• kautau@lemmy.world
    link
    fedilink
    arrow-up
    0
    ·
    7 days ago

    I don’t think even a raspberry 2 would go down over a web scrap

    Absolutely depends on what software the server is running, if there’s proper caching involved. If running some PoW is involved to scrape 1 page it shouldn’t be too much of an issue, as opposed to just blindly following and ingesting every link.

    Additionally, you can choose “good bots” like the internet archive, and they’re currently working on a list of “good bots”

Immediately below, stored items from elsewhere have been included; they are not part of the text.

-- ==== Sys2Proof/Word.lean ====
section
/-! DEFINITION. The words of the DX-480 and their plainest arithmetic (02 R5, R8). -/

namespace Sys2Proof

/-- One byte of memory. -/
abbrev Byte := BitVec 8
/-- A 32-bit word: a vector register of one lane, an instruction word. -/
abbrev Word := BitVec 32
/-- A 64-bit word: a scalar register, a program counter, an address. -/
abbrev DWord := BitVec 64

/-- Field `[lo + n - 1 : lo]` of a natural number (R5). -/
def bitsOf (w lo n : Nat) : Nat := w / 2 ^ lo % 2 ^ n

/-- Bit `k` of a natural number. -/
def bitOf (w k : Nat) : Bool := w / 2 ^ k % 2 == 1

/-- 0 or 1. -/
def bit (b : Bool) : Nat := if b then 1 else 0

end Sys2Proof
end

    https://github.com/TecharoHQ/anubis/blob/main/docs/docs/admin/policies.mdx

    AI companies ingesting data nonstop to train their models doesn’t make for a open and free internet, and will likely lead to the opposite, where users no longer even browse the web but trust in AI responses that maybe be hallucinated.

    • daniskarma@lemmy.dbzer0.com
      link
      fedilink
      arrow-up
      0
      arrow-down
      1
      ·
      edit-2
      7 days ago

      There a small number of AI companies training full LLM models. And they usually do a few trains per years. What most people see as “AI bots” are not actually that.

      The influence of AI over the net is another topic. But anubis is also not doing anything about that as it just makes so the AI bots waste more energy getting the data or at most that data under “anubis protection” does not enter the training dataset. The AI will still be there.

      Am I in the list of “good bots” ?sometimes I scrap websites for price tracking or change tracking. If I see a website running malware on my end I would most likely just block that site, one legitimate user less.